Insulation testers come in a variety of sizes and output voltages depending on its specific application.
Most commonly referred to as simply a "megger," the insulation resistance test set (or Megohmeter) is used to determine the condition of insulation on various types of electrical equipment like cables, transformers and switchgear.
Tests are typically conducted by applying a direct current (dc) voltage to the conductor under test and measuring the current that flows through insulation (called the "leakage current") and into the non-current carrying metal parts of equipment. Contaminated insulation can be determined by observing the absorption current – or current absorbed by the insulation – over a specified period of time.
Insulation-resistance test data may be used to establish a trending pattern with deviations from the baseline information permit evaluation of insulation. The results of these tests (typically expressed in Megohms) are dependent on the temperature of the insulating material and the humidity of the surrounding environment at the time of testing; therefore all readings must be corrected to a base temperature, such as 20°C.
How much voltage can a be produced?
Insulation testers come in a variety of sizes and output voltages depending on its specific application. A handheld 1000V Megohmeter is usually sufficient for 600V class equipment while larger sets for use on high voltage apparatus can output up to 15,000V or more.
Megger Test Connections
There are three test terminals on an insulation resistance tester marked positive (+), negative (-) and Guard (G). Most basic measurements utilize only the positive and negative terminals, such as in cases when there is little possibility of adverse current paths that could affect the result.
Note: Handheld megohmeters with outputs of 1000V or less may not be equipped with a Guard terminal.
When testing at higher voltages, such as with cable or transformers, the guard terminal can be used to divert surface leakage from the measuring circuit. Not all insulation testers are equipped with a guard terminal.
High Voltage Safety
- Because the insulation resistance tester produces significant DC voltages, it should never be connected to an energized circuit. For this reason some testers are equipped with voltage sensing capabilities that will warn technicians when voltage is present on a circuit.
- The output of an insulation tester can destroy electronic circuits, which is why they should never be connected to electronic power supplies, PLCs, VSDs, UPS systems, battery chargers, or other solid-state devices.
- Insulation can hold a significant voltage charge for a period of time after the insulation resistance test is complete. Some testers have an automatic discharge feature that will discharge the insulation after testing; others do not.
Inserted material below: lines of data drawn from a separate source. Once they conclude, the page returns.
-- ==== Sys2Proof/Machine/Arbitration.lean ====
section
/-! DEFINITION. The grants of stamps and captures by the Sequence Arbiter (chapter 5), the requests STAMP and READ_TIME, and the
Capture Unit's edges and CAPTURE_SET (chapter 7). -/

namespace Sys2Proof.Machine

/-- One grant: the sequence counter rises by one, and no other grant is made at this tick (R75, R79, R83). -/
def State.grant (s : State) : State := s.withArb { s.arb with seq := s.arb.seq + 1, grantedThisTick := true }

/-- STAMP (R85): checked, and presented to the arbiter while it stays at the head of the queue (R86). -/
def execStamp (p : Port) (tag : Tag) (seg : Option Byte) (s : State) : Host.Outcome State Fault Refusal :=
  .next
    (s.takeWith .stamp p tag (.stamp seg) fun s =>
      let present (g : Option SegId) : State :=
        if s.steer.stampingOpen then s.withPort p { s.port p with service := .stamping tag g }
        else s.done p tag .notReady false
      match seg with
      | none => present none
      | some b =>
        match segOf b with
        | none => s.done p tag .badIndex false
        | some i => present (some i))

/-- The segment part of a STAMPED record (R88). -/
def State.segPart (s : State) (i : SegId) : SegPart where
  seg := i
  phase := (s.segs.get i).state.phase
  cycle := (s.segs.get i).cycle

/-- A stamp of port `p` counted (R137). -/
def Counters.stamped (c : Counters) (p : Port) : Counters := { c with stamps := c.stamps.set p (bump (c.stamps.get p)) }

/-- The pointer of a granted stamp's class moved past its port (R82). -/
def Arbiter.stampGranted (x : Arbiter) (p : Port) (high : Bool) : Arbiter :=
  if high then { x with highPtr := p + 1 } else { x with normalPtr := p + 1 }

/-- The STAMPED record that a grant forms, read after the counter has risen (R87, R88). -/
def State.stampedRecord (s : State) (tag : Tag) (seg : Option SegId) : Record :=
  .stamped tag { time := s.reading, evidence := s.trail.evidence, segPart := seg.map s.segPart }

/-- STAMP_GRANT (R83, R87): the arbiter chooses port `p`'s STAMP, its record enters the response queue and its service is
complete. -/
def execStampGrant (p : Port) (s : State) : Host.Outcome State Fault Refusal :=
  .next
    (if s.arbiterChoice = some (.stamp p) then
      match (s.port p).service with
      | .stamping tag seg =>
        let s := s.grant
        let s := (s.withPort p ((s.port p).enqueue (s.stampedRecord tag seg)).complete).count fun c => c.stamped p
        s.withArb (s.arb.stampGranted p (s.port p).role.high)
      | _ => s
    else s)

/-- The CAPTURED notice that a grant forms (07 Table 7-3). -/
def State.capturedRecord (s : State) (l : Line) (e : EdgeRecord) : Record :=
  .captured { line := l, edge := e.kind, edgeXt := e.xt, time := s.reading, overflow := (s.capture.get l).overflow }

/-- A capture counted (R137). -/
def Counters.captured (c : Counters) : Counters := { c with captures := bump c.captures }

/-- CAPTURE_GRANT (R123): the arbiter chooses line `l`'s oldest edge, and the notice goes to the mapped port. -/
def execCaptureGrant (l : Line) (s : State) : Host.Outcome State Fault Refusal :=
  .next
    (if s.arbiterChoice = some (.capture l) then
      let line := s.capture.get l
      match line.fifo with
      | e :: rest =>
        let s := s.grant
        let s := s.withPort line.port ((s.port line.port).enqueue (s.capturedRecord l e))
        let s := (s.withCapture (s.capture.set l { line with fifo := rest, overflow := 0 })).count Counters.captured
        s.withArb { s.arb with capturePtr := l + 1 }
      | [] => s
    else s)

/-- Whether a selected edge of a line is kept (07 Table 7-2). -/
def State.keepsEdge (s : State) (c : CaptureLine) : Bool :=
  s.steer.stampingOpen && (s.port c.port).up && decide (c.fifo.length < fifoPlaces)

/-- CAPTURE_EDGE (R121): a selected edge is kept, or discarded and counted (R122); any other is ignored. -/
def execCaptureEdge (l : Line) (kind : EdgeKind) (s : State) : Host.Outcome State Fault Refusal :=
  let c := s.capture.get l
  .next
    (if !c.edgeSel.selects kind then s
    else if s.keepsEdge c then s.withCapture (s.capture.set l { c with fifo := c.fifo ++ [{ kind := kind, xt := s.now }] })
    else (s.withCapture (s.capture.set l (c.discard 1))).count fun x => x.overflow 1)

/-- READ_TIME (R91). -/
def execReadTime (p : Port) (tag : Tag) (s : State) : Host.Outcome State Fault Refusal :=
  .next (s.takeWith .readTime p tag .readTime fun s => s.answer p (.time tag s.reading))

/-- The new value that a field of CAPTURE_SET gives, none when it asks to keep (R125); an index or a code that names nothing
refuses the request. -/
inductive FieldRead (α : Type) where
  | keep
  | value (v : α)
  | wrong
  deriving DecidableEq, Repr

/-- A field with a keep code read with `f`. -/
def readField {α : Type} (f : Byte → Option α) (b : Byte) : FieldRead α :=
  if b = keepByte then .keep
  else
    match f b with
    | some v => .value v
    | none => .wrong

/-- A new mapped port of a line: its FIFO is emptied and each record counted (R125). -/
def State.remap (s : State) (l : Line) (port : Port) : State :=
  let c := s.capture.get l
  if c.port = port then s
  else (s.withCapture (s.capture.set l { c.empty with port := port })).count fun x => x.overflow c.fifo.length

/-- The CONFIG entry of a capture line's item (R125, section 10.6). -/
def captureConfig (p : Port) (item : Nat) (old new : Nat) : TrailBody := .config (.item p item old new false)

/-- A new edge selection, with its CONFIG entry when it changes (R125). -/
def State.setEdges (s : State) (p : Port) (l : Line) (sel : EdgeSel) : State :=
  let c := s.capture.get l
  if c.edgeSel = sel then s
  else (s.withCapture (s.capture.set l { c with edgeSel := sel })).ask (captureConfig p (256 + l.val) c.edgeSel.code sel.code)

/-- A new mapped port, with its CONFIG entry when it changes (R125). -/
def State.setMapping (s : State) (p : Port) (l : Line) (port : Port) : State :=
  let c := s.capture.get l
  if c.port = port then s else (s.remap l port).ask (captureConfig p (264 + l.val) c.port.val port.val)

/-- Whether port `p` may give line `l` a new edge selection (R125, check 4). -/
def State.mayCapture (s : State) (p : Port) (l : Line) : Bool :=
  (s.port p).role.has .remap || ((s.port p).role.has .ownCaptures && decide ((s.capture.get l).port = p))

/-- The checks of R125 in their order; none when they pass. -/
def State.captureRefusal (s : State) (p : Port) (line : Option Line) (sel : FieldRead EdgeSel) (port : FieldRead Port) :
    Option ResultCode :=
  match line, sel, port with
  | none, _, _ => some .badIndex
  | _, _, .wrong => some .badIndex
  | _, .wrong, _ => some .malformed
  | some l, sel, port =>
    if port ≠ .keep ∧ (s.port p).role.has .remap = false then some .noRight
    else if sel ≠ .keep ∧ s.mayCapture p l = false then some .noRight
    else none

/-- The changes of an accepted CAPTURE_SET (R125). -/
def State.applyCapture (s : State) (p : Port) (l : Line) (sel : FieldRead EdgeSel) (port : FieldRead Port) : State :=
  let s := match sel with
    | .value v => s.setEdges p l v
    | _ => s
  match port with
  | .value q => s.setMapping p l q
  | _ => s

/-- CAPTURE_SET (R125). -/
def execCaptureSet (p : Port) (tag : Tag) (line edge port : Byte) (s : State) : Host.Outcome State Fault Refusal :=
  .next
    (s.take p tag (.captureSet line edge port) fun s =>
      match s.captureRefusal p (eightOf line) (readField edgeSelOf edge) (readField eightOf port), eightOf line with
      | some code, _ => s.done p tag code false
      | none, some l => (s.applyCapture p l (readField edgeSelOf edge) (readField eightOf port)).done p tag .ok false
      | none, none => s.done p tag .badIndex false)

end Sys2Proof.Machine
end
- Most technicians will ground the circuit under test after the test is complete to verify the insulation is discharged. Some manufacturers recommend the insulation resistance tester remain connected to the circuit or component under test after the test is complete for up to four times as long as the test was conducted to ensure safe discharge.
Basic Care of Test Equipment
Basic care for the insulation tester includes keeping the instrument clean by wiping it periodically with a soft cloth, lightly dampened with soapy water, followed by a clean dry cloth. Never use alcohol or solvents to clean an insulation tester.
If equipped with rechargeable batteries, follow the manufacturer's recommended battery maintenance procedure. Before each use of the instrument visually inspect the test leads, prods and crocodile clips to confirm the insulation is not damaged or broken.
Check the continuity of the test leads by shorting them together and verify that the instrument measures a resistance less than one ohm on the display.